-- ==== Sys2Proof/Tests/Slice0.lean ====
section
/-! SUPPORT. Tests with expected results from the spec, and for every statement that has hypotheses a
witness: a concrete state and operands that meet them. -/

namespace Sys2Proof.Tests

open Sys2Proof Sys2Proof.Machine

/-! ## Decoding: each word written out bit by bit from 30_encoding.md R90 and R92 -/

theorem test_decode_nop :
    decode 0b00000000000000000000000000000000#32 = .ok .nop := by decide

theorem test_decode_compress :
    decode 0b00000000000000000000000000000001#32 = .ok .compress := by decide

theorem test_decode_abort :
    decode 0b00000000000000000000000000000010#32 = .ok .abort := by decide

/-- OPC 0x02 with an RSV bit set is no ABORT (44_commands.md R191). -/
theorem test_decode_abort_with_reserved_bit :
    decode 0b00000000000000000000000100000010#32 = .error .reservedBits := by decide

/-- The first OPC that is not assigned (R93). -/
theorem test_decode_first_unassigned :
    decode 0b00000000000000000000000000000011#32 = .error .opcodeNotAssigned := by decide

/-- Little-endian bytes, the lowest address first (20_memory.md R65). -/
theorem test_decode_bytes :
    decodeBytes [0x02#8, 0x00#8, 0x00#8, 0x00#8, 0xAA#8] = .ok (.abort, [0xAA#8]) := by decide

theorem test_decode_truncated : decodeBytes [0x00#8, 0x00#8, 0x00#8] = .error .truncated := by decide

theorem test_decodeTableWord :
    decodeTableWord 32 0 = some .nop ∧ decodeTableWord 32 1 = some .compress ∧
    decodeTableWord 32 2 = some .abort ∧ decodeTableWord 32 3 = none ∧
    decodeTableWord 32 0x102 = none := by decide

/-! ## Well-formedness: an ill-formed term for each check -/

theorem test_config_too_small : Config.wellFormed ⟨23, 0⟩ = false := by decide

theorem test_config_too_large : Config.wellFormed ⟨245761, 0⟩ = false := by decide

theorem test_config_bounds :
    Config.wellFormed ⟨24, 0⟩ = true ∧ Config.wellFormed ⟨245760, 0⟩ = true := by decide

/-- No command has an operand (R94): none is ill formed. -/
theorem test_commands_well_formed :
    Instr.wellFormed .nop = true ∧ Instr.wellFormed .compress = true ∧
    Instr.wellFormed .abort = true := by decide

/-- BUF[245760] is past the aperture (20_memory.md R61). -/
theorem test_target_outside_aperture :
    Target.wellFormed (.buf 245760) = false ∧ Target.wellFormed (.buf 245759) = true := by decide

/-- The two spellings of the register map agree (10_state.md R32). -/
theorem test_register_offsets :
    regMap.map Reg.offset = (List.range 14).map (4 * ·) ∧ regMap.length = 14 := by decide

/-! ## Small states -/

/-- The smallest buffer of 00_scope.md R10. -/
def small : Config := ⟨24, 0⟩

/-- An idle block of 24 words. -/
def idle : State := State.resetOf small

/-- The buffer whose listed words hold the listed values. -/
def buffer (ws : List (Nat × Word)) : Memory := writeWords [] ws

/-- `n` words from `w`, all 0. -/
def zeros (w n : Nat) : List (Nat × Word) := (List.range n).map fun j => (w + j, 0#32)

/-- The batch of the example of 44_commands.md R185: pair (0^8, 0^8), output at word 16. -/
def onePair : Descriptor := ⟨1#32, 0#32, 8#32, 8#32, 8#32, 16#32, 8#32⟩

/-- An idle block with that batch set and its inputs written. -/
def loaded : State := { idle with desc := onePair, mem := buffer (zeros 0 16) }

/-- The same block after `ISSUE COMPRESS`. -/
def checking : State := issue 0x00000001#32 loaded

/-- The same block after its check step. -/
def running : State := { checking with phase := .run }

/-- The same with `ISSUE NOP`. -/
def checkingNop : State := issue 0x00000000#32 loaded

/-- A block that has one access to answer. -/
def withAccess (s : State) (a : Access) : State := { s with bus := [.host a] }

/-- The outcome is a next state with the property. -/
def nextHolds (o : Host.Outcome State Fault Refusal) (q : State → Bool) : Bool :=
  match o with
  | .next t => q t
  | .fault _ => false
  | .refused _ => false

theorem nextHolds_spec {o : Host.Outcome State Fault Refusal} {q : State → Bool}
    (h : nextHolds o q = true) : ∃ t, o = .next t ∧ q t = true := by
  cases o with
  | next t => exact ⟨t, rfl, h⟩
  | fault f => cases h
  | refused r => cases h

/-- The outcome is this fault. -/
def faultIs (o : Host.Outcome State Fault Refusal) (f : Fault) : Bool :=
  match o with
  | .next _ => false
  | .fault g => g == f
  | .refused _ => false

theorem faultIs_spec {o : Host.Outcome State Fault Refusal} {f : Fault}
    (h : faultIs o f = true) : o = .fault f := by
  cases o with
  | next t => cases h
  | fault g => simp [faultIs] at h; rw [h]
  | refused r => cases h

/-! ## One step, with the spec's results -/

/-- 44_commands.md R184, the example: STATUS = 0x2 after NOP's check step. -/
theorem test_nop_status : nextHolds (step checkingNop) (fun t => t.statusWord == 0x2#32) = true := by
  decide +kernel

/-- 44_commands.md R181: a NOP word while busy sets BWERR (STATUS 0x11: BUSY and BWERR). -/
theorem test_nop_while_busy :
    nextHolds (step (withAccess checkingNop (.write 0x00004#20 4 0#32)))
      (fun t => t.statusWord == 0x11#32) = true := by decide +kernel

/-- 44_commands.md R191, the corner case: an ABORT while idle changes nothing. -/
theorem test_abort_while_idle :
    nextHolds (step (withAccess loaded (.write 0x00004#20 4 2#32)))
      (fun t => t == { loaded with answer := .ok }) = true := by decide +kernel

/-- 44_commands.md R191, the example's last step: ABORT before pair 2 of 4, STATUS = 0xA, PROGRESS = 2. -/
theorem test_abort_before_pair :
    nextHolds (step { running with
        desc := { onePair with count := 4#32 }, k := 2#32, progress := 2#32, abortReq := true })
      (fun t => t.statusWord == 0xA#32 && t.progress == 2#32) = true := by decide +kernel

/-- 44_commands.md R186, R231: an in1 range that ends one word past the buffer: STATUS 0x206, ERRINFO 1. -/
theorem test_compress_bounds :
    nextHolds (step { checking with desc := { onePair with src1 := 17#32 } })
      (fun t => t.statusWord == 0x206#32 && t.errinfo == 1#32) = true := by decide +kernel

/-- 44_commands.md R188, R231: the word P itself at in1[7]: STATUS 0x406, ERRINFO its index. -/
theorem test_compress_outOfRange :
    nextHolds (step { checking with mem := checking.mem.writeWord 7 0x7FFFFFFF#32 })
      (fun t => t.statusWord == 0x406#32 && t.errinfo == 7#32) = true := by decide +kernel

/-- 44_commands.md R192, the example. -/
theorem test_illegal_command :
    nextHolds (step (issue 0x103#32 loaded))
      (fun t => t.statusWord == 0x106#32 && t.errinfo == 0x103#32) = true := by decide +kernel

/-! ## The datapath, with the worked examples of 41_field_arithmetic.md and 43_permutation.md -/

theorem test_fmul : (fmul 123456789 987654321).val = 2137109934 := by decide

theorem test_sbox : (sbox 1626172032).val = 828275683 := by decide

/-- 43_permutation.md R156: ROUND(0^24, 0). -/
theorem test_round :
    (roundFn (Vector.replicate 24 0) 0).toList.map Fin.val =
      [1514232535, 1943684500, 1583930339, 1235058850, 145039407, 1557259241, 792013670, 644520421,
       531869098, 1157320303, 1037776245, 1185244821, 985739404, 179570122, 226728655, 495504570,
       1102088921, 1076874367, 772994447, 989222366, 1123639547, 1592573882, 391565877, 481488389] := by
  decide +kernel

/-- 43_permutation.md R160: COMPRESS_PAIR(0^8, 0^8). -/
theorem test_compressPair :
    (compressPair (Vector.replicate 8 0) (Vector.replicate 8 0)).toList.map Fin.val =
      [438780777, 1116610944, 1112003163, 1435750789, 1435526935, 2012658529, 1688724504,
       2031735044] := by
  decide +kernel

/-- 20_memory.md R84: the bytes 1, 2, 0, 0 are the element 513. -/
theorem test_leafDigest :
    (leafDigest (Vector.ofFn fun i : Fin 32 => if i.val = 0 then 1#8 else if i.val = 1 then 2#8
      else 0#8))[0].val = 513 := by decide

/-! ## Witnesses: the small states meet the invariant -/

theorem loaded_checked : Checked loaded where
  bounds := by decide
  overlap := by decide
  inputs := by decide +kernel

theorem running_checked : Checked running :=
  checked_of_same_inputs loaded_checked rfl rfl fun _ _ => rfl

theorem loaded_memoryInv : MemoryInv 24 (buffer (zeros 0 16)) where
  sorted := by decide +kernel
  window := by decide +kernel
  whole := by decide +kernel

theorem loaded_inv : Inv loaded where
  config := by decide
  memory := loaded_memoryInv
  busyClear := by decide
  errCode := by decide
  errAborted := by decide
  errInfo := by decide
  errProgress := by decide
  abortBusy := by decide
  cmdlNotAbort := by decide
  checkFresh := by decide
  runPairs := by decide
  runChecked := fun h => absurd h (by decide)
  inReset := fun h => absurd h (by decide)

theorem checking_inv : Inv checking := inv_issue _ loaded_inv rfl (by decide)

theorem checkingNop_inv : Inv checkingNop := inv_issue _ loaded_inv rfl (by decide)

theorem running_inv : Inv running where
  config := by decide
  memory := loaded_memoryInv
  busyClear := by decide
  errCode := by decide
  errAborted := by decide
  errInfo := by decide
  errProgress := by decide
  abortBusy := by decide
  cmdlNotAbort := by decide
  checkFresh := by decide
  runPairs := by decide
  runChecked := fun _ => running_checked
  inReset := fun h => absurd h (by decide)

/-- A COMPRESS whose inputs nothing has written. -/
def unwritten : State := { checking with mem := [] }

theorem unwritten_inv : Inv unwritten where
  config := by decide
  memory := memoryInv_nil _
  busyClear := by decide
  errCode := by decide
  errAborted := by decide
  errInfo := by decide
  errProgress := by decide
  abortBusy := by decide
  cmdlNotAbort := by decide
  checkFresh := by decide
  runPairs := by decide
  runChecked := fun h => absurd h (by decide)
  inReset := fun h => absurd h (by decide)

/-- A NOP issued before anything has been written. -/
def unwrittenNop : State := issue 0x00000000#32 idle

-*-

> [TO DO]: Go through the entries and copy every line that has "Vector".

> [REPLY TO THE TASK]:
    (roundFn (Vector.replicate 24 0) 0).toList.map Fin.val =
    (compressPair (Vector.replicate 8 0) (Vector.replicate 8 0)).toList.map Fin.val =
    (leafDigest (Vector.ofFn fun i : Fin 32 => if i.val = 0 then 1#8 else if i.val = 1 then 2#8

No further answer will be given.